One of the major announcements which were made at this conference was that the Ministry of Education would be sourcing 8,000 devices that will be distributed to students to facilitate online learning. The minister was asked, however, about how difficult it might be for students in rural communities to access those online lessons due to limited electrification and internet access within those communities. Students, in some cases, have to travel to urban centers to attend school.

His response was that the ministry would be heavily reliant on partnerships with Digi to facilitate internet access, and that they will be looking at setting up generator or solar-supported charging stations to keep devices charged.

We spoke with Pablo Mis, Program Director of the Maya Leaders Alliance and the Toledo Alcalde Association, about the viability of that plan and the overall experience of rural communities in the context of the pandemic.

Mis says that the priority has been making sure that members of the community receive up-to-date information, so he is tasked with retrieving and summarizing information such as Statutory Instruments for 75 communities, in an effort to keep them vigilant and make them aware that the disease is here to stay and that they must continue to comply with the safety protocols and regulations, which are periodically adjusted.

In speaking about socioeconomic effects of the pandemic on those communities, he noted to us that many persons from rural communities travel to tourist centers as far north as San Pedro Town for work, and as a result of the lockdown, many returned to the communities without work, but more than that, the lockdown has prevented the cross-border trade of beans and corn, putting yet another dent in the revenue of families.

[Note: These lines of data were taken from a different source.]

-- ==== Sys2Proof/Machine/ImageParse.lean ====
section
/-! DEFINITION. A schedule image as a byte string: header, directory and sections (R94 to R99, R103, R104, R123,
R221, R222), the image that they give, and the checks of steps 1 and 5 of R125. -/

namespace Sys2Proof.Machine

open Sys2Proof

/-- Where an image breaks a rule, as R126 records it. -/
structure Broken where
  sec    : Nat
  index  : Nat := 0
  record : Nat := 0
  bundle : Nat := 0
  rule   : Nat
  deriving DecidableEq, Repr

/-- The outcome of a check: none when it passes. -/
abbrev Chk := Option Broken

/-- A condition that a section must meet. -/
def need (ok : Bool) (sec index rule : Nat) : Chk :=
  if ok then none else some { sec := sec, index := index, rule := rule }

/-- The first check of a list that fails. -/
def firstOf (l : List Chk) : Chk := l.findSome? id

/-- The first failure over a list. -/
def eachOf {α : Type} (l : List α) (f : α → Chk) : Chk := l.findSome? f

/-! ## Header and directory (R94, R95) -/

/-- A directory entry. -/
structure Section where
  kind   : Nat
  index  : Nat
  offset : Nat
  size   : Nat
  deriving DecidableEq, Repr

/-- The directory. -/
def sectionsOf (b : Bytes) : List Section :=
  (List.range (field b 30 2)).map fun i =>
    let o := 256 + 24 * i
    { kind := field b o 4, index := field b (o + 4) 4, offset := field b (o + 8) 8, size := field b (o + 16) 8 }

/-- A section's bytes. -/
def sectionBytes (b : Bytes) (x : Section) : Bytes := slice b x.offset x.size

/-- The bytes of the section of a kind and an index; none of them is empty in an image that step 5 passes. -/
def sectionOf (b : Bytes) (kind index : Nat) : Bytes :=
  (((sectionsOf b).find? fun x => x.kind == kind && x.index == index).map (sectionBytes b)).getD []

/-- Step 1 of R125 (R96). -/
def step1 (b : Bytes) : Bool :=
  decide (256 ≤ b.length) && field b 0 4 == 0x49474B53 && field b 4 2 == 1 && field b 32 8 == b.length
    && decide (256 + 24 * field b 30 2 ≤ b.length)
    && (match (sectionsOf b).filter (fun x => x.kind == 0xFF) with
        | [g] => g.size == 142 && decide (g.offset + 142 ≤ b.length)
            && (sectionsOf b).all fun x => decide (x.offset ≤ g.offset) && (x == g || x.offset != g.offset)
        | _ => false)

/-- The SIGNATURE section and the bytes that it signs (R96). -/
def signatureOf (b : Bytes) : Bytes × Bytes :=
  match (sectionsOf b).find? (fun x => x.kind == 0xFF) with
  | some g => (sectionBytes b g, b.take g.offset)
  | none => ([], b)

/-! ## Records of a section -/

/-- A section cut into records of n bytes. -/
def recordsOf (n : Nat) (b : Bytes) : List Bytes := (List.range (b.length / n)).map fun i => slice b (n * i) n

/-- The offsets of a program's parts: stride sets, beat records, bundles, end (R103). -/
def programParts (b : Bytes) : Nat × Nat × Nat × Nat :=
  let s := 16 + 48 * field b 0 2
  let r := s + 16 * field b 4 4
  (16, s, r, r + 32 * field b 8 4)

/-- The raw bundles of a program. -/
def rawBundles (b : Bytes) : List Bytes :=
  let (_, _, o, e) := programParts b
  recordsOf 32 (slice b o (e - o))

/-- The beat records of a program. -/
def beatRecsOf (b : Bytes) : List BeatRec :=
  let (_, o, e, _) := programParts b
  (recordsOf 16 (slice b o (e - o))).map beatRecOf

/-- The program of an engine from its bytes. -/
def programOf (engine : Nat) (b : Bytes) : Program :=
  let (o, e, _, _) := programParts b
  { engine := engine, strides := (recordsOf 48 (slice b o (e - o))).map stridesOf, beats := beatRecsOf b
    bundles := (rawBundles b).map fun x => (placedOf x).getD { cls := .nop, b := bundleOf .nop x }
    bytes := b.length }

/-- The first beat record that holds a bundle. -/
def recordOf (rs : List BeatRec) (bundle : Nat) : Nat :=
  (rs.findIdx? fun r => decide (r.first ≤ bundle ∧ bundle < r.first + r.count)).getD 0

/-- Reserved fields, ranges and encodings of a program (R103, R104, R106, R107, R259). -/
def programSyntax (sec index : Nat) (b : Bytes) : Chk :=
  let (_, _, o, e) := programParts b
  let rs := beatRecsOf b
  let bad (record bundle rule : Nat) : Broken := { sec := sec, index := index, record := record, bundle := bundle, rule := rule }
  firstOf
    [ need (decide (16 ≤ b.length) && decide (field b 0 2 ≤ 256) && zeroAt b 2 2
        && decide (1 ≤ field b 4 4 ∧ field b 4 4 ≤ 16384) && decide (field b 8 4 ≤ 8191) && zeroAt b 12 4
        && e == b.length) sec index 103
    , eachOf ((recordsOf 16 (slice b (o - 16 * field b 4 4) (16 * field b 4 4))).zipIdx) fun (x, i) =>
        let r := beatRecOf x
        if decide (r.count ≤ 4096) && decide (1 ≤ r.reps) && decide (r.first + r.count ≤ field b 8 4)
            && (r.strideSet == 0xFF || decide (r.strideSet < field b 0 2)) && zeroAt x 9 7
        then none else some (bad i 0 104)
    , eachOf ((rawBundles b).zipIdx) fun (x, i) =>
        match bundleClassOf (field x 2 1) with
        | none => some (bad (recordOf rs i) i 107)
        | some c =>
          if !bundleCommonOk x then some (bad (recordOf rs i) i 106)
          else if !bundleOperandsOk c x then some (bad (recordOf rs i) i 107)
          else if c == .mread && field (x.drop 12) 16 1 != 0
              && !isStack (localOf (BitVec.ofNat 64 (field (x.drop 12) 0 8))) then some (bad (recordOf rs i) i 259)
          else none ]

/-! ## Refold tables (R123) -/

/-- The programs of a refold table's body: engine, bytes. -/
def refoldProgs (fuel : Nat) (b : Bytes) : List (Nat × Bytes) :=
  match fuel with
  | 0 => []
  | fuel + 1 =>
    if b.length < 8 then []
    else (field b 0 4, slice b 8 (field b 4 4)) :: refoldProgs fuel (b.drop (8 + field b 4 4))

/-- A refold table. -/
def refoldOf (number : Nat) (b : Bytes) : Refold :=
  let n := field b 8 2
  { number := number, part := field b 0 2, mask := BitVec.ofNat 256 (field b 32 32)
    foots := (recordsOf 32 (slice b 64 (32 * n))).map footprintOf
    progs := (refoldProgs n (b.drop (64 + 32 * n))).map fun (e, x) => programOf e x }

/-- The index that a broken rule records (R126): the engine, and for a refold table its number in the upper half (DESIGN
CHOICE, assumption 74: R524 gives one field for it). -/
def ruleIndex (table : Option Nat) (e : Nat) : Nat := e + 65536 * table.getD 0

/-- The syntax of a refold table. Its ENGINE_PROGRAMs stand in ascending order of their engines (DESIGN CHOICE, assumption 106:
R123 asks for one for each engine of REQUIRED_MASK and names no order; the model refuses every other). -/
def refoldSyntax (number : Nat) (b : Bytes) : Chk :=
  let n := field b 8 2
  let mask := field b 32 32
  let ps := refoldProgs n (b.drop (64 + 32 * n))
  firstOf
    [ need (decide (64 ≤ b.length) && zeroAt b 2 6 && zeroAt b 10 22 && popCount 256 mask == n && decide (1 ≤ n)
        && decide (64 + 32 * n ≤ b.length) && ps.map (·.1) == bitsOf 256 mask
        && 64 + 32 * n + (ps.map fun (_, x) => 8 + x.length).sum == b.length) 6 (ruleIndex (some number) 0) 123
    , eachOf (recordsOf 32 (slice b 64 (32 * n))) fun x =>
        need (footprintOk x) 6 (ruleIndex (some number) (footprintOf x).engine) 99
    , eachOf ps fun (e, x) => programSyntax 6 (ruleIndex (some number) e) x ]

/-! ## Caldera programs (R221, R222) -/

/-- The raw kernel records of a CALDERA_PROGRAM. -/
def rawKernels (b : Bytes) : List Bytes := recordsOf 128 (slice b 32 (128 * field b 0 4))

/-- The kernel records of a stack's program. -/
def kernelsOf (id : BitVec 64) (stack : Nat) (b : Bytes) : List KernelRec :=
  (rawKernels b).map fun x => { code := (kernelCodeOf (field x 0 1)).getD .guidance, k := kernelOf id stack x }

/-- Reserved fields and encodings of a CALDERA_PROGRAM. -/
def calderaSyntax (stack : Nat) (b : Bytes) : Chk :=
  firstOf
    [ need (decide (1 ≤ field b 0 4 ∧ field b 0 4 ≤ 4096) && zeroAt b 4 28 && b.length == 32 + 128 * field b 0 4) 5 stack 221
    , eachOf ((rawKernels b).zipIdx) fun (x, i) =>
        match kernelCodeOf (field x 0 1) with
        | none => some { sec := 5, index := stack, record := i, rule := 232 }
        | some c =>
          let k := kernelOf 0 stack x
          if !kernelRecOk x || !paramsZero c k then some { sec := 5, index := stack, record := i, rule := 222 }
          else if !paramsCoded c k then some { sec := 5, index := stack, record := i, rule := paramsRuleNo c k }
          else none ]

/-! ## The whole image -/

/-- PLAN_DIGEST (R414). -/
def planDigest (b : Bytes) : BitVec 512 :=
  let tensors := (recordsOf 32 (sectionOf b 2 0)).flatMap fun t => slice t 0 4 ++ slice t 5 1 ++ slice t 24 8
  let kernels := ((sectionsOf b).filter fun x => x.kind == 5).flatMap fun x =>
    (rawKernels (sectionBytes b x)).flatMap fun k =>
      patch (patch k 2 (List.replicate 9 0)) 12 (List.replicate 4 0)
  sha512 (sectionOf b 1 0 ++ slice b 28 1 ++ tensors ++ kernels)

/-- The engines of the image's mask, ascending. -/
def maskEngines (m : BitVec 256) : List Nat := bitsOf 256 m.toNat

/-- The image that a byte string gives; `source` is where it lies. -/
def imageOf (b : Bytes) (source : Nat) : Image :=
  let id := BitVec.ofNat 64 (field b 8 8)
  let mask := BitVec.ofNat 256 (field b 40 32)
  let secs := sectionsOf b
  let raw := (maskEngines mask).map fun e => sectionOf b 4 e
  { id := id, aid := BitVec.ofNat 32 (field b 16 4), part := field b 6 2, beats := field b 20 4, mask := mask
    slots := field b 26 1, async := if field b 27 1 = 0 then 2 else field b 27 1, sr3 := field b 28 1 == 1
    members := field b 29 1
    ops := (recordsOf 64 (sectionOf b 1 0)).map opRecOf, tensors := (recordsOf 32 (sectionOf b 2 0)).map tensorOf
    foots := (recordsOf 32 (sectionOf b 3 0)).map footprintOf
    progs := (maskEngines mask).map fun e => programOf e (sectionOf b 4 e)
    calderas := (List.range 8).filterMap fun st =>
      if secs.any (fun x => x.kind == 5 && x.index == st) then some (st, kernelsOf id st (sectionOf b 5 st)) else none
    refolds := (List.range 16).filterMap fun n =>
      if secs.any (fun x => x.kind == 6 && x.index == n) then some (refoldOf n (sectionOf b 6 n)) else none
    source := source, size := b.length, digest := sha512 b, plan := planDigest b, loads := [], raw := raw }

/-! ## Step 5 -/

/-- Section counts and indices (R94, R95). -/
def countsOk (b : Bytes) : Bool :=
  let secs := sectionsOf b
  let of (k : Nat) : List Nat := (secs.filter fun x => x.kind == k).map (·.index)
  of 1 == [0] && of 2 == [0] && of 3 == [0] && of 0xFF == [0]
    && (of 4).length == popCount 256 (field b 40 32) && decide (of 4).Nodup && (of 4).all (field b 40 32).testBit
    && (of 5).all (fun i => decide (i < 8)) && decide (of 5).Nodup
    && (of 6).all (fun i => decide (i < 16)) && decide (of 6).Nodup
    && secs.all fun x => (1 ≤ x.kind && x.kind ≤ 6) || x.kind == 0xFF

/-- Offsets, alignment, overlap and padding of the sections (R95, R96). Bytes of the image after the end of the SIGNATURE section
must be zero too (DESIGN CHOICE, assumption 106: R96 speaks of padding between sections only, and no signature covers these). -/
def placesOk (b : Bytes) : Bool :=
  let secs := sectionsOf b
  let top := 256 + 24 * secs.length
  secs.all (fun x => x.offset % 64 == 0 && decide (top ≤ x.offset) && decide (x.offset + x.size ≤ b.length))
    && (secs.zipIdx).all (fun (x, i) => (secs.zipIdx).all fun (y, j) =>
        i == j || decide (x.offset + x.size ≤ y.offset) || decide (y.offset + y.size ≤ x.offset))
    && (b.zipIdx).all fun (v, i) => v == 0 || decide (i < top) || secs.any fun x => decide (x.offset ≤ i ∧ i < x.offset + x.size)

/-- The header's reserved bytes and ranges (R94). -/
def headerFieldsOk (b : Bytes) : Bool :=
  decide (1 ≤ field b 20 4 ∧ field b 20 4 ≤ 16777215) && field b 24 2 == popCount 256 (field b 40 32)
    && decide (1 ≤ field b 24 2 ∧ field b 24 2 ≤ 256) && decide (1 ≤ field b 26 1 ∧ field b 26 1 ≤ 64)
    && decide (field b 27 1 ≤ 4) && decide (field b 28 1 ≤ 1)
    && (field b 29 1 == 0 || decide (2 ≤ field b 29 1 ∧ field b 29 1 ≤ 64)) && zeroAt b 72 184

/-- Step 5 of R125. -/
def step5 (b : Bytes) : Chk :=
  let plan := sectionOf b 1 0
  let tens := sectionOf b 2 0
  let foot := sectionOf b 3 0
  firstOf
    [ need (headerFieldsOk b) 0 0 94, need (countsOk b) 0 0 95, need (placesOk b) 0 0 95
    , need (zeroAt (signatureOf b).1 140 2) 0xFF 0 96
    , need (plan.length % 64 == 0) 1 0 97
    , eachOf ((recordsOf 64 plan).zipIdx) fun (x, i) => if opRecOk x then none else some { sec := 1, record := i, rule := 97 }
    , need (tens.length % 32 == 0) 2 0 98
    , eachOf ((recordsOf 32 tens).zipIdx) fun (x, i) => if tensorOk x then none else some { sec := 2, record := i, rule := 98 }
    , need (foot.length == 32 * field b 24 2) 3 0 99
    , eachOf (recordsOf 32 foot) fun x => need (footprintOk x) 3 (footprintOf x).engine 99
    , eachOf (bitsOf 256 (field b 40 32)) fun e => programSyntax 4 e (sectionOf b 4 e)
    , eachOf ((sectionsOf b).filter fun x => x.kind == 5) fun x => calderaSyntax x.index (sectionBytes b x)
    , eachOf ((sectionsOf b).filter fun x => x.kind == 6) fun x => refoldSyntax x.index (sectionBytes b x) ]

end Sys2Proof.Machine
end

To alleviate that blow, Mis informed that the Maya Leaders Alliance bought surplus grains from farmers to distribute via a food program led by the local governance structure.

He made the point that another disadvantage these farmers have faced is that they operate within the informal sector and have thus not been able to qualify for the unemployment relief program.

He placed particular emphasis on the disadvantages they have faced in being able to qualify to receive food packages that have been distributed through government programs, since the applications for such programs are online, and many communities do not have internet access and more importantly, electrification.

They suggested to the National Oversight Committee that existing leadership structures within these communities such as alcaldes and village police, be utilized to make sure food reaches those who need it the most.

Finally, our conversation focused on the online school program being proposed by the Minister of Education. Mis explained that in his view, while the move is a progressive one, it will place students in rural communities at a disadvantage, not only because of possible inequity in the distribution of gadgets, but also, due to the fact that these communities do not have supporting infrastructures such as a strong cellphone signal, internet connectivity and electricity.

He cited, for example, that in terms of telecommunications, villagers would have to go on the highest hill to get a cell signal to receive texts, and that many of the leaders in his WhatsApp chat group don’t have numbers from Belize’s SMART or Digi, but rather, from Guatemala’s Tigo, simply because that’s the service through which they get the most available and stable signal.

This conversation with Mis highlighted the long-standing disadvantages faced by our rural communities, as well as the fragility of an economic infrastructure based on tourism and informal trade.

It also highlighted the importance of the utilization of local governance in the national response to a crisis, and in addition, the importance of self-sufficiency in terms of food security. There is much to learn from indigenous and rural communities about how we navigate the perils of a pandemic, since they have been at the frontline of crises that have resulted from biodiversity loss and climate change, and have displayed a spirit of self-leadership and stalwart environmental stewardship in the face of genocide and the threat to land rights.